Proper English, check. Preying on fear, check. Directly addressed to a specific individual, check. A tad more persuasive than “NUDE PIX FOR U ON THSS PGE HERE!!!” wouldn’t you say?
Many “great hacks” begin like this: hackers penetrate a weak part of a network, and then they pivot and move deeper. And many times that weak part is the human element.
Join a team or group: You don’t know everything
You should learn that no one knows everything, not even the best hackers. Security professionals have teams, and these teams consist of specialists. Hacking is no different. Learn from others, work collaboratively on projects. IMO you should try to give back to the community as best you can. That’s my personal ethic, anyway, to use hacking as a force of “good.”
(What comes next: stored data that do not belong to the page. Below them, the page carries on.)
/-- A read of F_TIM_TSQ_n_POP (R574). -/
def popTsq (n : Nat) (f : FieldDie) : FieldDie :=
  match f.tim.tsq.getD n [] with
  | [] => f.wr (F_TIM_TSQ_POP n) 0
  | e :: es =>
    let f := { f with tim := { f.tim with tsq := modAt f.tim.tsq n (fun _ => es) } }
    forAll (popWords (F_TIM_TSQ_POP n) (tsFirst e) e es.length) (fun w f => f.wr w.1 w.2) f

/-- A read of F_TIM_CAPIN_k_POP (R574, R582). -/
def popCapture (k : Nat) (f : FieldDie) : FieldDie :=
  match f.tim.captures.getD k [] with
  | [] => f.wr (F_TIM_CAPIN_POP k) 0
  | e :: es =>
    let f := { f with tim := { f.tim with captures := modAt f.tim.captures k (fun _ => es) } }
    forAll (popWords (F_TIM_CAPIN_POP k) (2 ^ 31 + e.status % 2 * 2 ^ 30) e es.length) (fun w f => f.wr w.1 w.2) f

/-- A read of H_TSQ_q_POP (R574, R575). -/
def popMirror (q : Nat) (h : HostDie) : HostDie :=
  match h.mirrors.getD q [] with
  | [] => h.wr (H_TSQ_POP q) 0
  | e :: es =>
    let h := { h with mirrors := modAt h.mirrors q (fun _ => es) }
    forAll (popWords (H_TSQ_POP q) (tsFirst e) e es.length) (fun w h => h.wr w.1 w.2) h

/-- The timestamp queue whose POP register lies at `addr`. -/
def tsqAt (addr : Nat) : Option Nat := (List.range 17).find? (fun n => hasTsq n && F_TIM_TSQ_POP n == addr)

/-- The capture input whose POP register lies at `addr`. -/
def captureAt (addr : Nat) : Option Nat := (List.range 4).find? (fun k => F_TIM_CAPIN_POP k == addr)

/-- A read of the POP register at field-die address `addr`; any other address is left alone. -/
def popAt (addr : Nat) (f : FieldDie) : FieldDie :=
  match tsqAt addr with
  | some n => popTsq n f
  | none => match captureAt addr with
    | some k => popCapture k f
    | none => f

/-- A read of the POP register at host-die offset `off`. -/
def popHostAt (off : Nat) (h : HostDie) : HostDie :=
  match (List.range 13).find? (fun q => H_TSQ_POP q == off) with
  | some q => popMirror q h
  | none => h

/-- TSQ_POP (R574): a read of a POP register of either die. -/
def execTsqPop (req addr : Nat) (s : State) : Host.Outcome State Fault Refusal :=
  if addr < 0x1000000 then s.onField (fun f => if f.canWrite req then popAt addr f.napBreak else f)
  else s.onHost (popHostAt (addr - 0x1000000))

/-- A TSR message (Table 14.7). -/
def tsrUnit (n : Nat) (e : TsEntry) (level : Nat) : FlowUnit :=
  { header := 0x60000000 + n * 2 ^ 23, payload := ((popWords 0 (tsFirst e) e level).map (fun w => bytesLE w.2.toNat)).flatten }
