-- ==== Sys2Proof/Machine/Pins.lean ====
section
/-! DEFINITION. General-purpose pins of both dies and the two-channel pairs (chapter 19). -/

namespace Sys2Proof.Machine

/-! ### Ownership and writes (R761 to R763) -/

/-- Whether requester `req` may change the output of pin `n` (R762, R764). -/
def pinAllowed (f : FieldDie) (req n : Nat) : Bool :=
  let o := f.get (F_PIN_CFG_owner n)
  req == 0x41 || o == 0xFF || (decide (o ≤ 0x40) && o == req) ||
  (decide (0x80 ≤ o) && decide (o < 0xA0) && lockState f (o - 0x80) == 1 && f.get (F_CFG_LOCK_owner (o - 0x80)) == req)

/-- The bits of pins 4 to 23. -/
def pinMask : Nat := 0xFFFFF0

/-- F_PIN_OUT after a write at `off`, of pins that all may be written: 0x10 the value, 0x14 set, 0x18 clear, 0x1C invert. -/
def pinProposal (off old data : Nat) : Nat :=
  if off = 0x10 then Nat.land data pinMask
  else if off = 0x14 then Nat.lor old (Nat.land data pinMask)
  else if off = 0x18 then andNot old (Nat.land data pinMask)
  else Nat.xor old (Nat.land data pinMask)

/-- The pins a write names: those of its 1 bits, or for F_PIN_OUT itself those it would change. -/
def pinNamed (off old data : Nat) : Nat := if off = 0x10 then Nat.xor old (Nat.land data pinMask) else Nat.land data pinMask

/-- A write of F_PIN_OUT or of its set, clear and invert registers (R763). -/
def writePinOut (req off data : Nat) (f : FieldDie) : FieldDie :=
  let old := f.rdN F_PIN_OUT
  let new := pinProposal off old data
  let named := pinNamed off old data
  let may := ((List.range 20).filter (fun i => pinAllowed f req (i + 4))).foldl (fun a i => setBit a (i + 4)) 0
  let f := f.wrN F_PIN_OUT (Nat.lor (andNot old may) (Nat.land new may))
  match (List.range 20).find? (fun i => hasBit (andNot named may) (i + 4)) with
  | some i => (((f.bump ⟨F_PIN_REJ, 31, 0⟩ 1).put F_PIN_EVT_INFO_requester req).put F_PIN_EVT_INFO_pin (i + 4)).raise F_PIN_EVT 4
  | none => f

/-- PIN_OUT_WRITE (R763): see `writePinOut`. -/
def execPinOutWrite (req off : Nat) (data : Word) (s : State) : Host.Outcome State Fault Refusal :=
  s.onWrite req (fun f => if off = 0x10 ∨ off = 0x14 ∨ off = 0x18 ∨ off = 0x1C then writePinOut req off data.toNat f else f)

/-- Whether an owner code exists (Table 19.2). -/
def ownerOk (o : Nat) : Bool := decide (o ≤ 0x40) || (decide (0x80 ≤ o) && decide (o < 0xA0)) || o == 0xC0 || o == 0xFF

/-- A write of F_PIN_n_CFG (R761, R762). Pins 4 to 7 have no edge field. -/
def writePinCfg (req n data : Nat) (f : FieldDie) : FieldDie :=
  if (13 ≤ n ∧ hasBit data 7) ∨ ownerOk (bitsOf data 31 24) = false then (f.put F_PIN_EVT_INFO_pin n).raise F_PIN_EVT 4
  else storeWrite req (F_PIN_CFG n) (if n < 8 then putBits data 6 5 0 else data) f

/-- PIN_CFG_WRITE (R761): see `writePinCfg`. -/
def execPinCfgWrite (req n : Nat) (data : Word) (s : State) : Host.Outcome State Fault Refusal :=
  s.onItemWrite req n 24 (fun f => if 4 ≤ n then writePinCfg req n data.toNat f else f)

/-! ### Levels (R760, R766, R769, R770, R785) -/

/-- The level that an output drives, or none for a pin that does not drive its pad. A stop action forces every output that
it names, whatever its function (R783). -/
def pinDrive (f : FieldDie) (n : Nat) : Option Bool :=
  let w := f.rdN (F_PIN_CFG n)
  let shutter := hasBit w 7 && decide (n < 8)
  let irq := hasBit w 7 && n == 12
  if f.powered = false ∨ n < 4 ∨ 23 < n then none
  else if !shutter && !irq && (hasBit w 7 || !hasBit w 8) then none
  else if hasBit f.pin.forced n then some (hasBit w 3)
  else if shutter then some (f.flag (F_TIM_SHUT_CTRL_level (n - 4)))
  else if irq then some (!winIrq f)
  else if bitsOf w 31 24 = 0xC0 then some (f.role == 2)
  else some (hasBit (f.rdN F_PIN_OUT) n)

/-- F_PIN_IN: pads 4 to 23, and the channel levels of the last safelight tick. -/
def pinIn (f : FieldDie) : Nat :=
  Nat.land f.pin.pads pinMask + f.get (F_PIN_PAIR_STAT_samp_a 0) + 2 * f.get (F_PIN_PAIR_STAT_samp_b 0) +
    4 * f.get (F_PIN_PAIR_STAT_samp_a 1) + 8 * f.get (F_PIN_PAIR_STAT_samp_b 1)

/-- Whether a two-bit edge field selects an edge: 1 rising, 2 falling, 3 both. -/
def edgeSelected (sel : Nat) (rising : Bool) : Bool := hasBit sel (if rising then 0 else 1)

/-- PIN_EDGE (R771): a recognised edge at a field pin. -/
def pinEdge (n : Nat) (rising : Bool) (f : FieldDie) : FieldDie :=
  let f := { f with pin := { f.pin with pads := if rising then setBit f.pin.pads n else clrBit f.pin.pads n } }
  if 8 ≤ n ∧ edgeSelected (f.get (F_PIN_CFG_edge n)) rising then (f.put F_PIN_EVT_INFO_pin n).raise F_PIN_EDGE (n - 8) else f

def execPinEdge (n : Nat) (rising : Bool) (s : State) : Host.Outcome State Fault Refusal :=
  s.onItem n 24 (fun f => if 4 ≤ n then pinEdge n rising f else f)

/-- The level that host pin `n` drives, or none for an input (Table 19.5); every host pin is an input while PERST_N is low
(Table 2.4). -/
def hostPinDrive (h : HostDie) (n : Nat) : Option Bool :=
  if h.inReset ∨ 16 ≤ n ∨ hasBit (h.rdN H_PIN_DIR) n = false then none else some (hasBit (h.rdN H_PIN_OUT) n)

/-- HOST_PIN_EDGE (R774): a recognised edge at a host pin. -/
def hostPinEdge (n : Nat) (rising : Bool) (h : HostDie) : HostDie :=
  let h := h.wrN H_PIN_IN (if rising then setBit (h.rdN H_PIN_IN) n else clrBit (h.rdN H_PIN_IN) n)
  if edgeSelected (bitsOf (h.rdN H_PIN_EDGE_CFG) (2 * n + 1) (2 * n)) rising then h.raise H_PIN_EVT n else h

def execHostPinEdge (n : Nat) (rising : Bool) (s : State) : Host.Outcome State Fault Refusal :=
  s.onHost (fun h => if n < 16 then hostPinEdge n rising h else h)

/-! ### Two-channel pairs (R775 to R782) -/

/-- The discrepancy count in force: disc, or eff_disc under perturbation; 0 acts as 1. -/
def effDisc (f : FieldDie) (p : Nat) : Nat :=
  max 1 (if hasBit (f.rdN F_PTB_PAIR) (16 + p) then bitsOf (f.rdN F_PTB_PAIR) 15 0 else f.get (F_PIN_PAIR_CFG_disc p))

/-- Set the combined state of a pair; a change raises pair_change while the register file is powered (R780). -/
def setPair (p st : Nat) (f : FieldDie) : FieldDie :=
  if f.get (F_PIN_PAIR_STAT_state p) = st then f
  else
    let f := f.put (F_PIN_PAIR_STAT_state p) st
    if f.powered then (f.put F_PIN_EVT_INFO_pin (2 * p)).raise F_PIN_EVT p else f

/-- The discrepancy fault (R777): latched once run has reached the count, and the state is forced to DEMAND. -/
def discrepancy (p : Nat) (f : FieldDie) : FieldDie :=
  if f.flag (F_PIN_PAIR_STAT_disc_fault p) ∨ f.get (F_PIN_PAIR_STAT_run p) < effDisc f p then f
  else
    let f := setPair p 0 (f.put (F_PIN_PAIR_STAT_disc_fault p) 1)
    if f.powered then latchFault (10 + p) p ((f.put F_PIN_EVT_INFO_pin (2 * p)).raise F_PIN_EVT (2 + p)) else latchDark (10 + p) p f

/-- DISCREPANCY_FAULT (R777): see `discrepancy`. -/
def execDiscrepancyFault (pair : Nat) (s : State) : Host.Outcome State Fault Refusal :=
  s.onField (fun f => if pair < 2 ∧ f.pwr.vddSl then refreshStops (discrepancy pair f) else f)

/-- One safelight tick of pair `p` at the pad levels `pads` (R775 to R778). -/
def pairTick (pads p : Nat) (f : FieldDie) : FieldDie :=
  let a := bitOf pads (2 * p)
  let b := bitOf pads (2 * p + 1)
  let f := (f.put (F_PIN_PAIR_STAT_samp_a p) a).put (F_PIN_PAIR_STAT_samp_b p) b
  let b' := if f.flag (F_PIN_PAIR_CFG_antivalent p) then 1 - b else b
  if a = b' then
    let f := f.put (F_PIN_PAIR_STAT_run p) 0
    if f.flag (F_PIN_PAIR_STAT_disc_fault p) then f else setPair p a f
  else discrepancy p (f.put (F_PIN_PAIR_STAT_run p) (min 65535 (f.get (F_PIN_PAIR_STAT_run p) + 1)))

/-- PAIR_ACTION_WRITE (R787): a write of F_PIN_PAIR_n_GATE or _ACT; it acts at the next fine tick. -/
def execPairActionWrite (req pair : Nat) (act : Bool) (data : Word) (s : State) : Host.Outcome State Fault Refusal :=
  s.onItemWrite req pair 2 (storeWrite req (if act then F_PIN_PAIR_ACT pair else F_PIN_PAIR_GATE pair) data.toNat)

/-- One safelight tick of the output comparison of pin `n` (R768). -/
def padTick (pads n : Nat) (f : FieldDie) : FieldDie :=
  let bad := match pinDrive f n with
    | some l => !f.flag (F_PIN_CFG_func n) && l != hasBit pads n
    | none => false
  let c := if bad then f.pin.differ.getD n 0 + 1 else 0
  let f := { f with pin := { f.pin with differ := modAt f.pin.differ n (fun _ => c) } }
  if c = 3 then (f.put F_PIN_EVT_INFO_pin n).raise F_PIN_EVT 5 else f

end Sys2Proof.Machine
end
Similarly, don’t think in terms of absolutes and don’t underestimate what hackers can do. A friend of mine is a web-developer and uses a pretty secure CMS. He knows about XSS and SQLi and believes he’s impervious to being hacked as long as he follows safe protocols. He told me there was no way anyone on his site could compromise it. But you and I both know that’s he’s arrogant and wrong. He gave me an FTP account and I uploaded a shell to my HTML folder, something any skiddie could’ve done. Remember: there’s always more to learn. There’s always more you don’t know.
Don’t get caught up in “hacker definition warz”
Who cares what constitutes a “true hacker”. What matters isn’t the title others assign to you. Many people consider the use of Havij to be hacking. Others don’t. Thousands of words have been spilled digitally on the difference between “hacker” and “cracker.” Who cares? Many wouldn’t call me a hacker because I use a lot of tools and I’ve written only a handful of exploits. That’s fine, because I don’t care what people call me. What I care about is trying to learn more about computer networks and systems. And one of the best ways to learn about them? Breaking them.
Thanks for reading (I know it was hella long) and good luck!